Дариус кивает. На ум почему-то приходит шарманка Шмидта, вернее, ее незаконченный рассказ.
– Агенты АНБ занимаются сейчас одним делом… – осторожно начинает Сладдек. – Одна из шарманок… В общем, думаю, она предсказала слепца.
– Причем здесь АНБ?
– А ты думаешь, на кого мы работаем?
– Все мы на кого-то работаем, но…
– Но я же не знал, что это правда. Сам понимаешь, на шарманки всегда очень большой спрос, а тут вдруг такой шанс обвинить одного из владельцев в невменяемости и передать его право на шарманку кому-то другому.
– Не кому-то, а тем, кто больше заплатит…
– Это уже издержки.
– Да. Издержки.
– Как находка Манна… – Дариус смолкает и смотрит на Сладдека, указывая на дверь. – Лучше поговорить об этом на улице, – говорит он одними губами, и Сладдек согласно кивает.
* * *Агент Раш сел за стол и включил запись допроса Анны Каплан. Что-то в этой женщине не давало ему покоя. Не допрос. Нет. Что-то было в ней самой. В ее образе. Он, как солнечный ожог сетчатки, настырно витал перед глазами, мешая работать. Раш вспомнил о назначенном свидании. Пальцы вспотели, словно в них снова был выключатель подачи тока… Щелк. И тело азиата изгибается на столе, пронзаемое электрическими разрядами. А Раш сидит и смотрит. И цапля, которой он отстрелил голову, чтобы освободить лягушку, лежит у его ног. И лягушка выбирается из ее желудка… И песня. Одна из тех, которые конфисковал агент Хэнзард у Анны. Она играет и играет по кругу:
Раш остановил запись допроса. Увеличил изображение. Прикоснулся пальцами к обнаженным коленям на экране… Всего лишь одна ночь… И он уже почти решился позвонить. Почти решился…
* * *Пожар в офисе Манна начинается в 22.30, и локализовать его удается лишь спустя три часа. Дариус и Сладдек стоят среди прочих зевак и, запрокинув головы, смотрят, как пожарный аэрокар, зависнув возле восемнадцатого этажа, направляет мощную струю пены в оплавившиеся окна.
– Мой бюст! Спасите мой бюст! – кричит Манн пожарным.
– Теперь нужно найти слепца, – говорит Дариус Сладдеку.
– Найдем, – обещает Сладдек. – Обязательно найдем.
* * *Шмид вышел из кабинета Хэнзарда. Голова болела, и хотелось напиться.
– Они просто выполняют свою работу, – сказал он Диане.
Она согласилась. Они вышли на улицу и вызвали такси. Старый лифт поднял их на сорок седьмой этаж. Дверь была закрыта, но не заперта. «Нужно будет написать жалобу в «Феликс»», – подумал Шмидт, проходя в свою квартиру.

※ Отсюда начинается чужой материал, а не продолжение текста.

/-! ## Launch and power -/

/-- R333, R335 to R350: KRUN and STRM put a well-formed descriptor's entry on the scoreboard of its logical stack and return its handle, or all ones where 256 entries stand there, and raise cause 0x29 naming the word of a bad one; SIG updates or awaits a signal (kind 9) after the older writes of its queue; KABORT fails an entry that has not finished, and stalls while its completion signal lies in a range that a PHASE drain moves (R233); STKMAP moves the logical stacks whose entries have not issued; ENTRY_ISSUE, its reads of signals correcting what they may (R378), starts a kernel whose signals are met and that nothing outranks, judged only then, at most one in a cycle of the control clock, one whose start fails among them, fails one whose signal failed, and starts a stream transfer; ENTRY_PROMOTION, KERNEL_FINISH and MBOX_WRITE do what the rules say, the last for a function of the port that sees the mailbox; the keys of an entry's discarded contexts are destroyed, in save areas too (R380). The entries of one launch over several packages share one placing of their data, at the same bases, and one that fails or is aborted before it starts leaves the launch, so that a later launch shares another (R347, R348, R401; that the k-th entry of each package is of launch k, and which launch an entry was of whose map or image could not be read: DESIGN CHOICE, log 63). The model's choices here are when each event happens (log 1), that an unreadable wait signal is not met (log 50), which word of a descriptor is named (log 52), that a signal in host memory is updated by a posted write in the stream controller's own queue (log 56), that a promoted entry holds back kernels only (log 57), that an entry that STKMAP moves keeps the age it had (DEDUCED, log 84), where the data segments stand in their owners' memory (logs 47 and 63), and that functions are as log 62 has them. -/
def Obligations.LaunchResults : Prop :=
  (∀ r ∈ ([(.krun, 0xD00, 8, true), (.strm, 0xD10, 4, false)] : List ((Fields → Instr) × Nat × Nat × Bool)),
    ∀ f s v va t u e stack, s.ready r.2.1 f = true → s.view r.2.1 f = v → v.sreg f.a = va → va.toNat % (8 * r.2.2.1) = 0 →
      v.clear Want.load 8 (units va 8 r.2.2.1) = true →
      t = v.passed Want.load 8 (units va 8 r.2.2.1) → u = t.drainQueue t.node t.me →
      e = u.newEntry r.2.2.2 ((units va 4 (2 * r.2.2.1)).map (fun a => BitVec.ofNat 32 (u.load u.node a 4))) →
      stack = u.stackFor (pkgOf u.node) e.lstk →
      (∀ off, (if r.2.2.2 then u.kernelFault e else u.streamEntryFault e) = some off →
        exec (r.1 f) s = .next (s.takeFault 0x29 (BitVec.ofNat 64 ((if r.2.2.2 then 0x3000 else 0x3100) + off)))) ∧
      ((if r.2.2.2 then u.kernelFault e else u.streamEntryFault e) = none → 256 ≤ (u.stack stack).board.length → Does (r.1 f) r.2.1 f s { st := u.setReg (regNum f.d) 0xFFFFFFFFFFFFFFFF }) ∧
      (∀ x : Entry, (if r.2.2.2 then u.kernelFault e else u.streamEntryFault e) = none → (u.stack stack).board.length < 256 →
        x = { e with num := Tab.get (u.pkg (pkgOf u.node)).seqNums e.lstk 0, entered := (u.stack stack).clock } →
        ∃ w : State, Does (r.1 f) r.2.1 f s { st := w.setReg (regNum f.d) (BitVec.ofNat 64 (x.num % 2 ^ 48 + 2 ^ 48 * x.lstk)) } ∧
          (w.stack stack).board = (u.stack stack).board ++ [x] ∧ Tab.get (w.pkg (pkgOf u.node)).seqNums e.lstk 0 = x.num + 1 ∧
          w.cores = u.cores ∧ w.mem = u.mem)) ∧
  (∀ f s v va t u, v.sreg f.a = va → v.clear Want.load 8 [va] = true → t = v.passed Want.load 8 [va] → u = t.drainQueue t.node t.me →
    (s.ready 0xD20 f = true → s.view 0xD20 f = v →
      Does (.sigAdd f) 0xD20 f s { st := u.engineWrite u.node va 8 (BitVec.ofNat 64 (u.load u.node va 8) + v.sreg f.d) }) ∧
    (s.ready 0xD21 f = true → s.view 0xD21 f = v → Does (.sigSet f) 0xD21 f s { st := u.engineWrite u.node va 8 (v.sreg f.d) }) ∧
    (s.ready 0xD22 f = true → s.view 0xD22 f = v → (BitVec.ofNat 64 (u.load u.node va 8)).toInt ≤ 0 →
      Does (.sigWait f) 0xD22 f s { st := u.setReg (regNum f.d) (BitVec.ofNat 64 (u.load u.node va 8)) }) ∧
    (s.ready 0xD22 f = true → s.view 0xD22 f = v → 0 < (BitVec.ofNat 64 (u.load u.node va 8)).toInt →
      exec (.sigWait f) s = .next (u.waitFor 0x09 (BitVec.ofNat 64 (va.toNat % 2 ^ 55))))) ∧
  (∀ f s v h, s.ready 0xD30 f = true → s.view 0xD30 f = v → h = (v.sreg f.a).toNat → h < 2 ^ 50 →
    (v.boardOf (pkgOf v.node) h = none → Does (.kabort f) 0xD30 f s { st := v }) ∧
    (∀ stack e, v.boardOf (pkgOf v.node) h = some (stack, e) → v.finished stack e = true → Does (.kabort f) 0xD30 f s { st := v }) ∧
    (∀ stack e, v.boardOf (pkgOf v.node) h = some (stack, e) → v.finished stack e = false → v.doneDrains e = true →
      exec (.kabort f) s = .next v.endWait) ∧
    (∀ stack e t, v.boardOf (pkgOf v.node) h = some (stack, e) → v.finished stack e = false → v.doneDrains e = false →
      ((v.coresOf stack h).foldl State.abortCore (v.flushPosted stack)).discardEntry stack h = t →
      Does (.kabort f) 0xD30 f s { st := { (({ t with hold := false } : State).missLaunch stack e).failEntry stack e with hold := v.hold } })) ∧
  (∀ f s v, s.ready 0xD30 f = true → s.view 0xD30 f = v → 2 ^ 50 ≤ (v.sreg f.a).toNat → exec (.kabort f) s = .next (s.takeFault 0x02 1)) ∧
  (∀ f s v map pkg, s.ready 0xD40 f = true → s.view 0xD40 f = v → map = (v.sreg f.a).toNat → pkg = pkgOf v.node → map < 256 →
    (∀ l, l < 4 → v.gatedDom (4 * pkg + map / 4 ^ l % 4) 4 = false) →
    (∀ j, j < 4 → (v.stack (4 * pkg + j)).board.any (fun e =>
      e.issued && !v.finished (4 * pkg + j) e && (v.moving pkg map).contains e.lstk) = false) →
    (∀ k, k < 4 → (v.remapped pkg map k).length ≤ 256) →
    ∃ t, Does (.stkmap f) 0xD40 f s { st := t } ∧ (t.pkg pkg).sysreg 0x402 = BitVec.ofNat 64 map ∧
      ∀ k, k < 4 → (t.stack (4 * pkg + k)).board = v.remapped pkg map k) ∧
  (∀ stack h s u e, s.flushPosted stack = u → (u.stack stack).entry h = some e → (u.pkg (stack / 4)).runs = true → e.sent = none →
    e.issued = false →
    (e.kernel = true →
      ∀ w : State, w = u.noteController e 8 e.waits →
      (w.waitsFailed e = true → exec (.entryIssue stack h) s = .next ((w.missLaunch stack e).failEntry stack e)) ∧
      (∀ all rs, w.waitsFailed e = false → w.waitsMet e = true → (w.stack stack).clear e = true →
        (w.stack stack).launched ≠ some (w.stack stack).clock → w.outranked stack e = false → w.placementFor stack e = .ok (some all) →
        w.readImage e = .ok rs → exec (.entryIssue stack h) s = .next (((w.noteMap e).noteObject e).startKernel stack e rs all)) ∧
      (∀ c va, w.waitsFailed e = false → w.waitsMet e = true → (w.stack stack).clear e = true →
        (w.stack stack).launched ≠ some (w.stack stack).clock → w.outranked stack e = false → w.placementFor stack e = .fault c va →
        exec (.entryIssue stack h) s = .next ((w.failStart stack e c va).noteLaunch stack)) ∧
      (w.waitsFailed e = false → (w.stack stack).launched = some (w.stack stack).clock ∨ w.outranked stack e = true →
        exec (.entryIssue stack h) s = .next w) ∧
      (w.waitsFailed e = false → w.waitsMet e = false → exec (.entryIssue stack h) s = .next w)) ∧
    (e.kernel = false → (u.stack stack).clear e = true → exec (.entryIssue stack h) s = .next (u.startStream stack e))) ∧
  (∀ (s : State) stack, ((s.noteLaunch stack).stack stack).launched = some ((s.noteLaunch stack).stack stack).clock ∧
    (s.noteLaunch stack).mem = s.mem ∧ (s.noteLaunch stack).cores = s.cores) ∧
  (∀ (s : State) stack h x c, x ∈ (s.discardEntry stack h).saved → x.core.ctx = some c → c.entry = some (stack, h) → s.nextTag < c.key) ∧
  (∀ (s : State) stack e rs all, ((s.startKernel stack e rs all).stack stack).launched = some ((s.startKernel stack e rs all).stack stack).clock) ∧
  (∀ stack h s e, (s.stack stack).entry h = some e → (s.pkg (stack / 4)).runs = true →
    (e.isPromoted (s.stack stack).clock = true →
      exec (.entryPromotion stack h) s = .next (s.setStack stack ((s.stack stack).setEntry { e with promoted := true }))) ∧
    (e.sent = none → s.doneDrains e = true → exec (.kernelFinish stack h) s = .next s) ∧
    (∀ t, s.flushPosted stack = t → e.sent = none → e.issued = true → s.doneDrains e = false →
      (e.kernel = true → (s.coresOf stack h).length = e.bits 0x08 10 0 → (s.coresOf stack h).all s.coreFinished = true →
        exec (.kernelFinish stack h) s = .next ((((t.coresOf stack h).foldl State.discard t).discardEntry stack h).endEntry stack e)) ∧
      (e.kernel = false → e.streaming = false → exec (.kernelFinish stack h) s = .next (t.endEntry stack e))) ∧
    (∀ tag, e.sent = some tag → s.delivered stack tag = true →
      exec (.kernelFinish stack h) s = .next (s.setStack stack ((s.stack stack).dropEntry h)))) ∧
  (∀ (s : State) stack e rs all image k t, imageNums rs = image → (∀ m ∈ s.missed, m.fits all = false) → s.launchCount (stack / 4) image all = k →
    s.openPlaced stack e rs all = t →
    (∃ p, t.placed.head? = some p ∧ p.launch = k ∧ p.image = image ∧ p.cores = all ∧ p.due.contains (stack / 4) = false ∧ (stack, e.handle) ∈ p.users ∧
      (∀ q, s.placed = [q] → s.placedLive q = true → q.image = image → q.cores = all → q.launch = k → q.due.contains (stack / 4) = true →
        p.bases = q.bases ∧ p.pages = q.pages) ∧
      (s.placed = [] → ∀ q ∈ p.due, s.launchCount q image all ≤ k)) ∧
    (1 < (pkgsOf all).length → t.launchCount (stack / 4) image all = k + 1) ∧
    ∀ q, q ≠ stack / 4 → t.launchCount q image all = s.launchCount q image all) ∧
  (∀ (s : State) stack e rs all image k m t, imageNums rs = image → 1 < (pkgsOf all).length → s.missed = [m] → m.fits all = true →
    s.launchCount m.pkg image all = k → s.openPlaced stack e rs all = t →
    (m.pkg = stack / 4 → t.missed = [] ∧ ∃ p, t.placed.head? = some p ∧ p.launch = k + 1) ∧
    (m.pkg ≠ stack / 4 → m.pkg ∈ pkgsOf all → s.placed = [] → s.launchCount (stack / 4) image all = k →
      t.missed = [] ∧ ∃ p, t.placed.head? = some p ∧ p.launch = k ∧ m.pkg ∉ p.due ∧ t.launchCount m.pkg image all = k + 1)) ∧
  (∀ (s : State) stack e size, e.spans = true → e.issued = false → s.doneDrains e = false →
    s.launchCores e = none ∨ (∀ rs, s.readImage e ≠ .ok rs) → (∀ p ∈ s.placed, p.due.contains (stack / 4) = false) →
    size = (e.bits 0x08 51 40 + 1) * e.bits 0x08 10 0 →
    s.missLaunch stack e = { s with missed := s.missed ++ [{ pkg := stack / 4, size := size, cores := s.launchCores e }] }) ∧
  (∀ (m : Miss) cores, m.fits cores = true ↔ m.size = cores.length ∧ ∀ l, m.cores = some l → l = cores) ∧
  (∀ (s : State) stack e rs all image t, e.spans = true → e.issued = false → s.doneDrains e = false → s.launchCores e = some all → s.readImage e = .ok rs →
    imageNums rs = image → 1 < (pkgsOf all).length → s.missLaunch stack e = t →
    t.launchCount (stack / 4) image all = s.launchCount (stack / 4) image all + 1 ∧ t.cores = s.cores ∧ t.mem = s.mem ∧ t.dies = s.dies ∧
    ∀ p ∈ t.placed, p.launch = s.launchCount (stack / 4) image all → p.image = image → p.cores = all → p.due.contains (stack / 4) = false) ∧
  (∀ (s : State) stack e, e.kernel = false ∨ e.spans = false ∨ e.issued = true ∨ s.doneDrains e = true → s.missLaunch stack e = s) ∧
  (∀ (s : State) stack e v t, e.doneAt ≠ 0 → s.signal e e.doneAt = some v → t = s.noteController e 8 [e.doneAt] →
    s.succeed stack e = (if 0 < v.toInt then t.putSignal stack e (v - 1) else t) ∧ s.failSignal stack e = s.putSignal stack e 0xFFFFFFFFFFFFFFFF) ∧
  (∀ n fn v s, isDcc n = true → (s.pkg (pkgOf n)).runs = true → s.functionSees (pkgOf n) fn ((n - dccBase) % 8) = true →
    ∃ t, exec (.mboxWrite ⟨n, fn⟩ v) s = .next t ∧
    (t.core n).sysreg 0x400 = ((v &&& 0xFFFFFFFFFFFFFFFE) ||| 1) ∧ (t.core n).seqs.ld.latch = true ∧
    ((s.core n).seqs.ld.run = .halted → (t.core n).seqs.ld.run = .running ∧ (t.core n).seqs.ld.pc = (v &&& 0xFFFFFFFFFFFFFFFE)) ∧
    ((s.core n).seqs.ld.run ≠ .halted → (t.core n).seqs.ld.run = (s.core n).seqs.ld.run ∧ (t.core n).seqs.ld.pc = (s.core n).seqs.ld.pc)) ∧
  (∀ n fn v s, s.functionSees (pkgOf n) fn ((n - dccBase) % 8) = false → exec (.mboxWrite ⟨n, fn⟩ v) s = .next s)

Диана сняла пальто и повесила его на вешалку.
– Тебе помочь раздеться? – спросила она Шмидта.
Он не ответил – просто стоял и смотрел на то, что осталось от его квартиры.
– Я же ничего не сделал! – прошептал Шмидт, прошел в гостиную. На единственно уцелевшем стуле сидел агент Раш. – За что? – тупо спросил его Шмидт.
– Вы скажите. – Раш закурил сигарету. – Ничего, если я буду стряхивать на пол?
– Да какая теперь уж разница…
* * *Дариус смотрит на дешевую сигарету в руке сына и говорит, что за такой низкосортный товар должен платить не он, а компания-производитель должна доплачивать ему за то, что он курит это. Сын пожимает плечами и спрашивает:
– Ты знаешь Ульриха Шмидта?
– Нет, – говорит Дариус.
– Его шарманка тоже пишет о тебе.
– Не слишком ли много внимания?
– Я говорю серьезно.
– И кто же, по-твоему, этот слепец, который разрушит наши жизни?
– Не знаю. Думал, ты мне скажешь.
– Понятия не имею! – Дариус разводит руками и трясет седой головой. – Скажи, – голос его становится вкрадчивым, – я слышал, правительство синтезировало новый галлюциноген и начало поставки на черный рынок, желая узнать его действие…
– Я не употребляю наркотики, – говорит сын.
– Откуда же тогда весь этот бред?
– Я же говорю – чертова машина! Мне бы такого и в голову никогда не пришло. К тому же шарманка Шмидта тоже пишет об этом.
– Вот как? – думает Дариус и звонит Сладдеку.
– Извини, – говорит он сыну. И уже Сладдеку: – Нужно встретиться.
* * *– Пошел к черту! – говорит Кэт и пинает электронного чихуахуа ногой.